» **TASK DETAILS**:
Only the lines below from the one containing "refine ⟨fun l" to the one containing "R172, R284) -/" should be repeated, both included and unchanged.

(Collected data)
· · · · · · ·

/-! ### The work of STAGE.COMMIT (R425, R427) -/

section Commit
variable {d : Datagram} {s : State} {tx : OpenTx}

theorem withStage_good {mode : Nat} {k : List StagedOp → Datagram → State → State × Answer} (hl : d.params.length = 20)
    (ho : s.dev.daond.open_ = some tx) (hb : commitBad mode d.params = none) (hne : tx.ops ≠ []) :
    withStage mode k d s = k tx.ops d (s.onDev (setOpen none)) := by
  simp only [withStage, hl, ho, hb, List.isEmpty_eq_false_iff.mpr hne, bne_self_eq_false, Bool.false_eq_true, if_false]
  rfl

/-- The transaction that PREPARE keeps (R427). -/
def preparedOf (p : List Byte) (os : List StagedOp) (us : List UnitOp) (v : Dev) : Prepared :=
  { groupId := fieldU p 2 2, holdS := fieldU p 16 2, since := v.clk.now, commit := v.newCommit 0 os.length us, bytes := stageBytes os }

/-- What PREPARE makes of what admission found. -/
def prepareWith (p : List Byte) (os : List StagedOp) : State × Except Fail (List UnitOp) → State × Answer
  | (s, .error f) => (s, .fail f)
  | (s, .ok us) => (s.onDev fun v => v.countAdmission.prepare (preparedOf p os us s.dev),
      .done .accepted (commitRecord (s.dev.newCommit 0 os.length us) 0) false)

theorem stageCommitPrepareEff_good (hl : d.params.length = 20) (ho : s.dev.daond.open_ = some tx) (hb : commitBad 2 d.params = none)
    (hne : tx.ops ≠ []) (hn : s.dev.daond.prepared.length < 16)
    (hg : (s.dev.daond.prepared.any fun q => q.groupId == fieldU d.params 2 2) = false) (hy : syncInPrepare tx.ops = none) :
    stageCommitPrepareEff d s = prepareWith d.params tx.ops
      (admitOps (s.onDev (setOpen none)).dev.queueEnd false tx.ops (s.onDev (setOpen none))) := by
  have hroom : ¬ (s.onDev (setOpen none)).dev.daond.prepared.length ≥ 16 := Nat.not_le.mpr hn
  have hfree : ((s.onDev (setOpen none)).dev.daond.prepared.any fun q => q.groupId == fieldU d.params 2 2) = false := hg
  rw [stageCommitPrepareEff, withStage_good hl ho hb hne]
  simp only [decide_eq_false hroom, hfree, hy, Bool.or_self, Bool.false_eq_true, if_false]
  generalize admitOps _ _ _ _ = x
  obtain ⟨s1, _ | us⟩ := x <;> rfl

theorem stageCommitTimedEff_good (hl : d.params.length = 20) (ho : s.dev.daond.open_ = some tx) (hb : commitBad 1 d.params = none)
    (hne : tx.ops ≠ []) (he : (s.onDev (setOpen none)).dev.timeVerdict (fieldT d.params 4) = none) :
    stageCommitTimedEff d s = admitAt (fieldT d.params 4) .accepted tx.ops (s.onDev (setOpen none)) := by
  rw [stageCommitTimedEff, withStage_good hl ho hb hne]
  simp only [he]

end Commit

/-- Settles O24: the work closes the transaction first, and every mode admits its operations from there. -/
theorem stageCommitAdmitsTheTransaction : Obligations.StageCommitAdmitsTheTransaction := by
  intro s t d tx ho hne hl closed p done
  have hlen : ∀ m, (p m).length = 20 := fun m => (length_apply (stageCommitRow m) d).trans hl
  have hopen : ∀ m, (s.begun (stageCommitRow m) t d).dev.daond.open_ = some tx := fun m => (begun_open ..).trans ho
  refine ⟨fun ha hb => ⟨fun s1 us h => ?immediate, fun s1 f h => ?immediateFails⟩, fun ha hb he s1 us h => ?timed,
    fun ha hb he s1 f h => ?timedFails, fun ha hb hn hg hy => ⟨fun s1 f h => ?prepareFails, fun s1 us h => ⟨rfl, ?prepare⟩⟩⟩
  case immediate => exact next_answered rfl ha ((withStage_good (hlen 0) (hopen 0) hb hne).trans (admitAt_ok .ok h))
  case immediateFails => exact next_answered rfl ha ((withStage_good (hlen 0) (hopen 0) hb hne).trans (admitAt_error .ok h))
  case timed => exact next_answered rfl ha ((stageCommitTimedEff_good (hlen 1) (hopen 1) hb hne he).trans (admitAt_ok .accepted h))
  case timedFails => exact next_answered rfl ha ((stageCommitTimedEff_good (hlen 1) (hopen 1) hb hne he).trans (admitAt_error .accepted h))
  case prepareFails | prepare =>
    have hwork := stageCommitPrepareEff_good (hlen 2) (hopen 2) hb hne (by rwa [begun_prepared]) (by rwa [begun_prepared]) hy
    exact next_answered rfl ha (hwork.trans (congrArg (prepareWith (p 2) tx.ops) h))

/-! ### Timers (R417, R418, R427) -/

/-- Settles O26: each timer acts as of its own instant, while there is something that it times. -/
theorem timersOfTheLeaseAndOfStages : Obligations.TimersOfTheLeaseAndOfStages := by
  intro s t g
  refine ⟨fun l hl hc => ?lease, fun hl => ?noLease, fun x hx => ?stage, fun hx => ?noStage⟩
  case lease =>
    have hact : ActsAt s t (.leaseTimeout t) (l.restartedAt + secQ * l.timeoutS) (Dev.endLease 2) := by
      refine actsAt_of_due (g := Dev.endLease 2) ?_ rfl
      show execLeaseTimeout t s = _
      simp only [execLeaseTimeout, hl, hc, if_true]
    exact hact.symm
  case noLease =>
    show execLeaseTimeout t s = _
    simp only [execLeaseTimeout, hl]
  case stage =>
    have hact : ActsAt s t (.stageExpired t g) (x.since + secQ * x.holdS) fun v => (v.dropPrepared g).raise evStageExpired g := by
      refine actsAt_of_due (g := fun v => (v.dropPrepared g).raise evStageExpired g) ?_ rfl
      show execStageExpired t g s = _
      simp only [execStageExpired, hx]
    exact hact.symm
  case noStage =>
    show execStageExpired t g s = _
    simp only [execStageExpired, hx]

end Sys2Proof.Proofs
end

section
/-! Proof of the statement about the operations on the configuration (file 13). -/
namespace Sys2Proof.Proofs
open Sys2Proof Sys2Proof.Machine

/-! ### Objects set and released (R127, R172, R284) -/

theorem smFind_smErase {α : Type} (k m : Nat) (t : SMap α) : smFind m (smErase k t) = if k = m then none else smFind m t := by
  induction t with
  | nil => simp only [smErase, List.filter_nil, smFind, ite_self]
  | cons e r ih =>
    obtain ⟨j, w⟩ := e
    simp only [smErase, List.filter_cons] at *
    by_cases hj : j = k
    · rw [if_neg (by rw [hj, bne_self_eq_false]; exact Bool.false_ne_true), ih, smFind, hj]
      split <;> rfl
    · rw [if_pos (bne_iff_ne.mpr hj), smFind, smFind, ih]
      by_cases hm : j = m
      · rw [if_pos hm, if_pos hm, if_neg fun h => hj (hm.trans h.symm)]
      · rw [if_neg hm, if_neg hm]

/-- A record that is released where `c` holds, and else set to `x`. -/
theorem smFind_erase_or_put {α : Type} (c : Prop) [Decidable c] (x : α) (k m : Nat) (t : SMap α) :
    smFind m (if c then smErase k t else smPut k x t) = if k = m then (if c then none else some x) else smFind m t := by
  split
  · exact smFind_smErase k m t
  · exact smFind_smPut x k m t

theorem slot_modSlot (n m : Nat) (f : SlotCfg → SlotCfg) (c : Cfg) :
    (c.modSlot n f).slot m = if n = m then f (c.slot m) else c.slot m := by
  refine (smGet_smPut ..).trans ?_
  split
  · next h => rw [h]
  · rfl

theorem cfg_head_modHead (n m : Nat) (f : HeadCfg → HeadCfg) (c : Cfg) :
    (c.modHead n f).head m = if n = m then f (c.head m) else c.head m := by
  refine (smGet_smPut ..).trans ?_
  split
  · next h => rw [h]
  · rfl

section Stream
variable {p : List Byte} (c : Cfg)

theorem applyOp_ingress (h : fieldU p 2 1 = 0) : applyOp { code := 0x0301, params := p } c =
    { c with ingress := if fieldU p 3 1 = 0 then smErase (fieldU p 0 2) c.ingress else smPut (fieldU p 0 2) (readIngressCfg p 0) c.ingress } :=
  if_pos h

theorem applyOp_egress (h : fieldU p 2 1 ≠ 0) : applyOp { code := 0x0301, params := p } c =
    { c with egress := if fieldU p 3 1 = 0 then smErase (fieldU p 0 2) c.egress else smPut (fieldU p 0 2) (readEgressCfg p 0) c.egress } :=
  if_neg h

end Stream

· · · · · · ·

» **COMPLETED EXERCISE**:
  refine ⟨fun l hl hc => ?lease, fun hl => ?noLease, fun x hx => ?stage, fun hx => ?noStage⟩
  case lease =>
    have hact : ActsAt s t (.leaseTimeout t) (l.restartedAt + secQ * l.timeoutS) (Dev.endLease 2) := by
      refine actsAt_of_due (g := Dev.endLease 2) ?_ rfl
      show execLeaseTimeout t s = _
      simp only [execLeaseTimeout, hl, hc, if_true]
    exact hact.symm
  case noLease =>
    show execLeaseTimeout t s = _
    simp only [execLeaseTimeout, hl]
  case stage =>
    have hact : ActsAt s t (.stageExpired t g) (x.since + secQ * x.holdS) fun v => (v.dropPrepared g).raise evStageExpired g := by
      refine actsAt_of_due (g := fun v => (v.dropPrepared g).raise evStageExpired g) ?_ rfl
      show execStageExpired t g s = _
      simp only [execStageExpired, hx]
    exact hact.symm
  case noStage =>
    show execStageExpired t g s = _
    simp only [execStageExpired, hx]

end Sys2Proof.Proofs
end

section
/-! Proof of the statement about the operations on the configuration (file 13). -/
namespace Sys2Proof.Proofs
open Sys2Proof Sys2Proof.Machine

/-! ### Objects set and released (R127, R172, R284) -/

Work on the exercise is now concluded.